[Materials provided — start]

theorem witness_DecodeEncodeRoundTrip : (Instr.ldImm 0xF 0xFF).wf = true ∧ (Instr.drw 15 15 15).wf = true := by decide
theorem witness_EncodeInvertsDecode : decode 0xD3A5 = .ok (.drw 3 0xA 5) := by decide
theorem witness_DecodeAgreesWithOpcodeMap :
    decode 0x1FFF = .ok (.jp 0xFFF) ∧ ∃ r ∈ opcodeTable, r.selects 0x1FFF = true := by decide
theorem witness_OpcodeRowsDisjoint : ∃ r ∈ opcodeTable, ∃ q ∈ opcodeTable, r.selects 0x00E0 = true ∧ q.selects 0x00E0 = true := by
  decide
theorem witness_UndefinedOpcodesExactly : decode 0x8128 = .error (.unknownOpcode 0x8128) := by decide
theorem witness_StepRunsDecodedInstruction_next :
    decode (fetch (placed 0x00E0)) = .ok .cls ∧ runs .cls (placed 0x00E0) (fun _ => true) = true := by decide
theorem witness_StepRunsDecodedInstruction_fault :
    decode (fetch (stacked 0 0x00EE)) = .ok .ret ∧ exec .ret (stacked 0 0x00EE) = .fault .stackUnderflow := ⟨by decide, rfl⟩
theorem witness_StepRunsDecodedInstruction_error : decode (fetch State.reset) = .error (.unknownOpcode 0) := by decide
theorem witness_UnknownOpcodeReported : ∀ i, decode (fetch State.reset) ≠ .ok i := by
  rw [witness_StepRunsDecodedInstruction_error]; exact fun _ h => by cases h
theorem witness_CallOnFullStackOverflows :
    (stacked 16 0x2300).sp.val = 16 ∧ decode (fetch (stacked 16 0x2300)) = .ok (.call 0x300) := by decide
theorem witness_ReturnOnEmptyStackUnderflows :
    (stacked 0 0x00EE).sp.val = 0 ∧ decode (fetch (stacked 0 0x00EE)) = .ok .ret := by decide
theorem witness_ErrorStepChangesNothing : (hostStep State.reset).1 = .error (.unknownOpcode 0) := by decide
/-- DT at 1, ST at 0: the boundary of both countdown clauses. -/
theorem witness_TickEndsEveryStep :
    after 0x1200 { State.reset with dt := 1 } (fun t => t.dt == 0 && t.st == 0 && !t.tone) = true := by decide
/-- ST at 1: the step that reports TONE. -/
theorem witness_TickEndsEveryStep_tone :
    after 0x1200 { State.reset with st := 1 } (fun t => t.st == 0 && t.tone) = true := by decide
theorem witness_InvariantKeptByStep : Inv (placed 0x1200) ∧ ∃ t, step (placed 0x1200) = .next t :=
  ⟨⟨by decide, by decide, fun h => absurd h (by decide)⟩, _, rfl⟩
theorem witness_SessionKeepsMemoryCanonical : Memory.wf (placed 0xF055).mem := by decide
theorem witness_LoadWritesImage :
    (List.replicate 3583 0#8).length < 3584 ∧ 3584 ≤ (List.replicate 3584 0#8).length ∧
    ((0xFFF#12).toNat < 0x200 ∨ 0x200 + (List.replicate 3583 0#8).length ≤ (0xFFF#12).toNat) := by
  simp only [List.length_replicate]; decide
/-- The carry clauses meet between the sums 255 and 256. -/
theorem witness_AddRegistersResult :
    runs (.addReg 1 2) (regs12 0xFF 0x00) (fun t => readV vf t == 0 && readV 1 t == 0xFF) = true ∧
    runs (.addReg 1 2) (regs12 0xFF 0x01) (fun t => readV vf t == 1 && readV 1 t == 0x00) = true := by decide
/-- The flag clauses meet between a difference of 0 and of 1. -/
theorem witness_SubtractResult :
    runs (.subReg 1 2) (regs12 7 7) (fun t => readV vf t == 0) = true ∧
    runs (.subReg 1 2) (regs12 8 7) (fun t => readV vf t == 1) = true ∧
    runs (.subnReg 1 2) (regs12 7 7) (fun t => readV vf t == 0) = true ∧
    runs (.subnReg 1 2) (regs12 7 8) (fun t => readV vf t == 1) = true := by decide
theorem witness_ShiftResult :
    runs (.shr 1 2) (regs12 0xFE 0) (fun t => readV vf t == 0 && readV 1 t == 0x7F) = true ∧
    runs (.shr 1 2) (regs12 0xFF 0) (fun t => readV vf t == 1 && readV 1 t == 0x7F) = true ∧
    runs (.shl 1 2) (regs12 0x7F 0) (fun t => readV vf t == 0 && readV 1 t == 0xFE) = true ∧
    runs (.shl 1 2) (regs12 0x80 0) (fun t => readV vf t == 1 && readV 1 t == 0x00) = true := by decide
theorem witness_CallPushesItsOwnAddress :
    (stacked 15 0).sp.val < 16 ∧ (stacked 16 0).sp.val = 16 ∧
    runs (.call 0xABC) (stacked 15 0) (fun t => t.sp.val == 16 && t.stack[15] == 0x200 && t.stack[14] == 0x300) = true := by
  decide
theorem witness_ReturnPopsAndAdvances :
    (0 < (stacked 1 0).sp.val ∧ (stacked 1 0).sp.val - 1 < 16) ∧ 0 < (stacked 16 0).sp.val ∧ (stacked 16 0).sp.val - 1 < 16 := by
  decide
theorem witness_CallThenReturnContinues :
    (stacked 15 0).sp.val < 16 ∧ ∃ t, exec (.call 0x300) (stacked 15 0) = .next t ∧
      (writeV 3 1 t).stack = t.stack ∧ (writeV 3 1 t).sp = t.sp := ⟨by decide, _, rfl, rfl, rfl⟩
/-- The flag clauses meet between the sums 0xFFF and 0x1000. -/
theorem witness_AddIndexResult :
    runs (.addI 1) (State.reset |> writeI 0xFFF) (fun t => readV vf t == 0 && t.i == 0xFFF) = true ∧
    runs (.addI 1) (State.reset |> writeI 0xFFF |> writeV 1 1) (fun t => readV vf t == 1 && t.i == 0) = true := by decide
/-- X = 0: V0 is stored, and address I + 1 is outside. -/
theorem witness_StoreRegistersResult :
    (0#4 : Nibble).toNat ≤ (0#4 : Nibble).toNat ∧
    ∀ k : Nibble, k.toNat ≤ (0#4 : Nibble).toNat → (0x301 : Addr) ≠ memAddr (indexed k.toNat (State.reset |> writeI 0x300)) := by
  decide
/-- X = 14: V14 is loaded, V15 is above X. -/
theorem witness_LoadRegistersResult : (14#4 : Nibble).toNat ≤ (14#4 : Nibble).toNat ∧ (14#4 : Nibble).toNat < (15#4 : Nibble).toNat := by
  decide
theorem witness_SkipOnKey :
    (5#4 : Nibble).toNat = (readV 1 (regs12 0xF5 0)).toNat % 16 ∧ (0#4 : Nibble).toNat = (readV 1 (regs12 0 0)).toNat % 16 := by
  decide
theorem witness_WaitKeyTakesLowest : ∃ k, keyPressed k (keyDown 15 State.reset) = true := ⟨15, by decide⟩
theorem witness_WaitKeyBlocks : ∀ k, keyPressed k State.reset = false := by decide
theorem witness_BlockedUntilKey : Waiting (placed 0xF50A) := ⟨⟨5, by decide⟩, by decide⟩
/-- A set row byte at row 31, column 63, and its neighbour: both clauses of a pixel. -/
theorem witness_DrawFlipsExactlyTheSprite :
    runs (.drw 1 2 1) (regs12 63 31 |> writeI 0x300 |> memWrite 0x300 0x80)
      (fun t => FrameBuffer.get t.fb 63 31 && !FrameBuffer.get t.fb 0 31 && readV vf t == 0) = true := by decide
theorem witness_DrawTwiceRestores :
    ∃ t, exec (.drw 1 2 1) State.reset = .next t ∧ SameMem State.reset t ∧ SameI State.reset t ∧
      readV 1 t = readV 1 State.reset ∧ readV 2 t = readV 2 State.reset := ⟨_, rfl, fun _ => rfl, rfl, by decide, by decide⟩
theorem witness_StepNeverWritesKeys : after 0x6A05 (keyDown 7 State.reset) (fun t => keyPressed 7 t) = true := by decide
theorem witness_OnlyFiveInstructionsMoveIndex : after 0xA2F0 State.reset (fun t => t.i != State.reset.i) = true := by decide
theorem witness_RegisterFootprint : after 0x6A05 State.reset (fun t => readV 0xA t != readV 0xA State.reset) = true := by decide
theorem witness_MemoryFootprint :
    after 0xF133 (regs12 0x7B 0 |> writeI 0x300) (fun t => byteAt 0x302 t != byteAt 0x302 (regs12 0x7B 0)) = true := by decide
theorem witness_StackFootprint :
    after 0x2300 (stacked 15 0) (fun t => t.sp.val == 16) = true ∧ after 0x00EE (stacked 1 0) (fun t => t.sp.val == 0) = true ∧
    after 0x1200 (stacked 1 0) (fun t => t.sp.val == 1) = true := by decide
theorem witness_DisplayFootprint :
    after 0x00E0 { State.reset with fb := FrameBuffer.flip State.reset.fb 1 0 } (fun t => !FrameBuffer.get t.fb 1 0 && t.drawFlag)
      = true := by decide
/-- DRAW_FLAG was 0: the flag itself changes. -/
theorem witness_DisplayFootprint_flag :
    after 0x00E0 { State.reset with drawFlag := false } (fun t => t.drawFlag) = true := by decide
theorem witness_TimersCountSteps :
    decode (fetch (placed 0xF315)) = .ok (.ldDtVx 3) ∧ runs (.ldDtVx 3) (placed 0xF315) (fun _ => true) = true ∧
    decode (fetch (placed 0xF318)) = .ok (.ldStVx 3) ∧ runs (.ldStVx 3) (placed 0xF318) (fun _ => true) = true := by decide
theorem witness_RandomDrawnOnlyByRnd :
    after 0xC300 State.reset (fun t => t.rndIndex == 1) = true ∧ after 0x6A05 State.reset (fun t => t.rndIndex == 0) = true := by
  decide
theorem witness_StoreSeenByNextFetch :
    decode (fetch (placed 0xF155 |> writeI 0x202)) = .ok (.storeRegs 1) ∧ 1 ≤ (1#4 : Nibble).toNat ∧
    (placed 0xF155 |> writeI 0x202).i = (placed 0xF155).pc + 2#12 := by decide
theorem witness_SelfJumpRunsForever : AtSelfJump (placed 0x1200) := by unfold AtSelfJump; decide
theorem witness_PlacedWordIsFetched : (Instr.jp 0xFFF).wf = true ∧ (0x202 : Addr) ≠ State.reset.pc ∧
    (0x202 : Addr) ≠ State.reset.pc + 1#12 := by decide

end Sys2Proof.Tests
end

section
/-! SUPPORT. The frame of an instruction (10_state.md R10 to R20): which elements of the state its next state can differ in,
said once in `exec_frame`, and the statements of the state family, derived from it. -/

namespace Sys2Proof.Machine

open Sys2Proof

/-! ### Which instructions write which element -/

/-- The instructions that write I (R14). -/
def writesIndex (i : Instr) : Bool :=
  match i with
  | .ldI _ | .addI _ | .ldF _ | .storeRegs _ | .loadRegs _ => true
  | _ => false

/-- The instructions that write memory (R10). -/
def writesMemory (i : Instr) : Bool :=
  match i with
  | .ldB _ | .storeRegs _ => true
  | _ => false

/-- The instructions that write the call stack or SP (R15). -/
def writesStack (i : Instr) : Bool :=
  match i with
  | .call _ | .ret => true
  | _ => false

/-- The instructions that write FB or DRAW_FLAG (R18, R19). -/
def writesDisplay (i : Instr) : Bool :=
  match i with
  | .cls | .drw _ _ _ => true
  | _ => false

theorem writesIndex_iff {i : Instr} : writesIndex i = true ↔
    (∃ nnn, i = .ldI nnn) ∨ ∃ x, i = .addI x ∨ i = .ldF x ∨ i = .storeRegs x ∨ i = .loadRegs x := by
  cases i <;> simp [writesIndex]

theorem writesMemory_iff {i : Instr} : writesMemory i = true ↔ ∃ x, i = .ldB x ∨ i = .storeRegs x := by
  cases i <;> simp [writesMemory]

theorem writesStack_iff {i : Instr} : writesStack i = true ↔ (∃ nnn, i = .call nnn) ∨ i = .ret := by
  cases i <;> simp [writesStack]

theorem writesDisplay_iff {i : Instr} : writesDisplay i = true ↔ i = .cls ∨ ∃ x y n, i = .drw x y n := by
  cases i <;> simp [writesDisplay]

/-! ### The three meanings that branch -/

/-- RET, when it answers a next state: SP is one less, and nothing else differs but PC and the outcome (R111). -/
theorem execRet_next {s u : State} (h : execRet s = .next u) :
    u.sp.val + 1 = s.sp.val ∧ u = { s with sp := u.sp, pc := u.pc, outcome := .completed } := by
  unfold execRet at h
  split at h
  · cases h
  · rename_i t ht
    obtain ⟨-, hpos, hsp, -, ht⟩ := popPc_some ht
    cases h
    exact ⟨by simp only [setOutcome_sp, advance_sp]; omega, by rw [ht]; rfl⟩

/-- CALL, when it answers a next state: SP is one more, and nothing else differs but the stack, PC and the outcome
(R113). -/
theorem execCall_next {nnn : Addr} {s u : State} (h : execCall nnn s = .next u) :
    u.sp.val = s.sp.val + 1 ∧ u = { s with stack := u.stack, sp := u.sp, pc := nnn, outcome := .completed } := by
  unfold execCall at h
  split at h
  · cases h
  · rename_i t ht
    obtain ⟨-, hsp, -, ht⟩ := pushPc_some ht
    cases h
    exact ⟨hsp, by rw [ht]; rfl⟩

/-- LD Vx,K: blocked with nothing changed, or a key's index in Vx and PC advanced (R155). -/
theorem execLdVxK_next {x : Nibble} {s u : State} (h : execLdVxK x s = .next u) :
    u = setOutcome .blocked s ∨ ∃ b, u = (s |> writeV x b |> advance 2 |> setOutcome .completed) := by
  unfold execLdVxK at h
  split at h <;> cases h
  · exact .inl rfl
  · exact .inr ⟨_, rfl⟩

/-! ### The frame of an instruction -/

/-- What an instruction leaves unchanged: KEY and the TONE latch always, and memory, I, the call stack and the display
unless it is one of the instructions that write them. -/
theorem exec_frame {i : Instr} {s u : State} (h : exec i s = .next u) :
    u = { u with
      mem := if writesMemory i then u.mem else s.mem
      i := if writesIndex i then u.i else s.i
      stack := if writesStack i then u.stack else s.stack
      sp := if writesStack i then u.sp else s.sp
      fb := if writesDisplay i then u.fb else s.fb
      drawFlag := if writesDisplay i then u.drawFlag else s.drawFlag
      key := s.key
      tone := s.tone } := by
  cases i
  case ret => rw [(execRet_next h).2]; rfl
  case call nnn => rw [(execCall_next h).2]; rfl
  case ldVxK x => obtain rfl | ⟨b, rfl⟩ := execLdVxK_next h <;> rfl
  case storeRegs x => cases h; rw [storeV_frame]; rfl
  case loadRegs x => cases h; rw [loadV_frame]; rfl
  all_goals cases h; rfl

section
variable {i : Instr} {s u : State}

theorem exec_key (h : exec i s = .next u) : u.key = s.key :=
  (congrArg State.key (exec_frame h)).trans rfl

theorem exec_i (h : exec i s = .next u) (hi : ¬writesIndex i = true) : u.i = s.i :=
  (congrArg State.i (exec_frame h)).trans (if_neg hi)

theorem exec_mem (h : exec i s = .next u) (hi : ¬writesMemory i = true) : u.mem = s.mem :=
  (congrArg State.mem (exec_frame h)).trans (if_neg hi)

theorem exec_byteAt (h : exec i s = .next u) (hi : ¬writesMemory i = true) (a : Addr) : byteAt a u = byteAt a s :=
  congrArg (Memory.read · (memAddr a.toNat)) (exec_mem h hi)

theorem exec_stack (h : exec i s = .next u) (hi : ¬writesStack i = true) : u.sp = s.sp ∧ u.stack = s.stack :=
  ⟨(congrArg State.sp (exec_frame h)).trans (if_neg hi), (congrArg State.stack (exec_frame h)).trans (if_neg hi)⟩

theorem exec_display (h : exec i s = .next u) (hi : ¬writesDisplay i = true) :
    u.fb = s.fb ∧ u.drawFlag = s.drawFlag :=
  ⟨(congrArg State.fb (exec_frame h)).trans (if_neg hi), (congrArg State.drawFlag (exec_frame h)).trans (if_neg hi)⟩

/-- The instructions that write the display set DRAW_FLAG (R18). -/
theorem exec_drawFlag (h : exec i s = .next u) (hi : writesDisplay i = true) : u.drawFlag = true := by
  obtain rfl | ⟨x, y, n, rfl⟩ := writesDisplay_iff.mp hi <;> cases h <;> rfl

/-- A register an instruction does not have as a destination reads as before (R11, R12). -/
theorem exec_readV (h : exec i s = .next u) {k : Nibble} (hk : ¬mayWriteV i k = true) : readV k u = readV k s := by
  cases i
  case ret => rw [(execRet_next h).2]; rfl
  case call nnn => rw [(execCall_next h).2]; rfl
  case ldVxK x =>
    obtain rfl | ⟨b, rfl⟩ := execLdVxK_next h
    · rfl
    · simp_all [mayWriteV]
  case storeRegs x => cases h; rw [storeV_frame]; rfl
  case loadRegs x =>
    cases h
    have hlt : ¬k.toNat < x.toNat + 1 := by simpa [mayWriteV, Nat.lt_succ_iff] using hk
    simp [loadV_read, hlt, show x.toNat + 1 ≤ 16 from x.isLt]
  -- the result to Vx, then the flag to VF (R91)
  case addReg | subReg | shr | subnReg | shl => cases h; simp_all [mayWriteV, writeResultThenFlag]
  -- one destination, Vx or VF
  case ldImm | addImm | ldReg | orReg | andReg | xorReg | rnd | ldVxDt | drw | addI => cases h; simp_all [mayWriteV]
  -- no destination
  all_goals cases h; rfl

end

[Materials provided — finish]

Above are the entries. Output exactly the lines beginning with the line that has "theorem witness_SelfJumpRunsForever : AtSelfJump" and ending with the line that has "open Sys2Proof".

*Written answer*
theorem witness_SelfJumpRunsForever : AtSelfJump (placed 0x1200) := by unfold AtSelfJump; decide
theorem witness_PlacedWordIsFetched : (Instr.jp 0xFFF).wf = true ∧ (0x202 : Addr) ≠ State.reset.pc ∧
    (0x202 : Addr) ≠ State.reset.pc + 1#12 := by decide

end Sys2Proof.Tests
end

section
/-! SUPPORT. The frame of an instruction (10_state.md R10 to R20): which elements of the state its next state can differ in,
said once in `exec_frame`, and the statements of the state family, derived from it. -/

namespace Sys2Proof.Machine

open Sys2Proof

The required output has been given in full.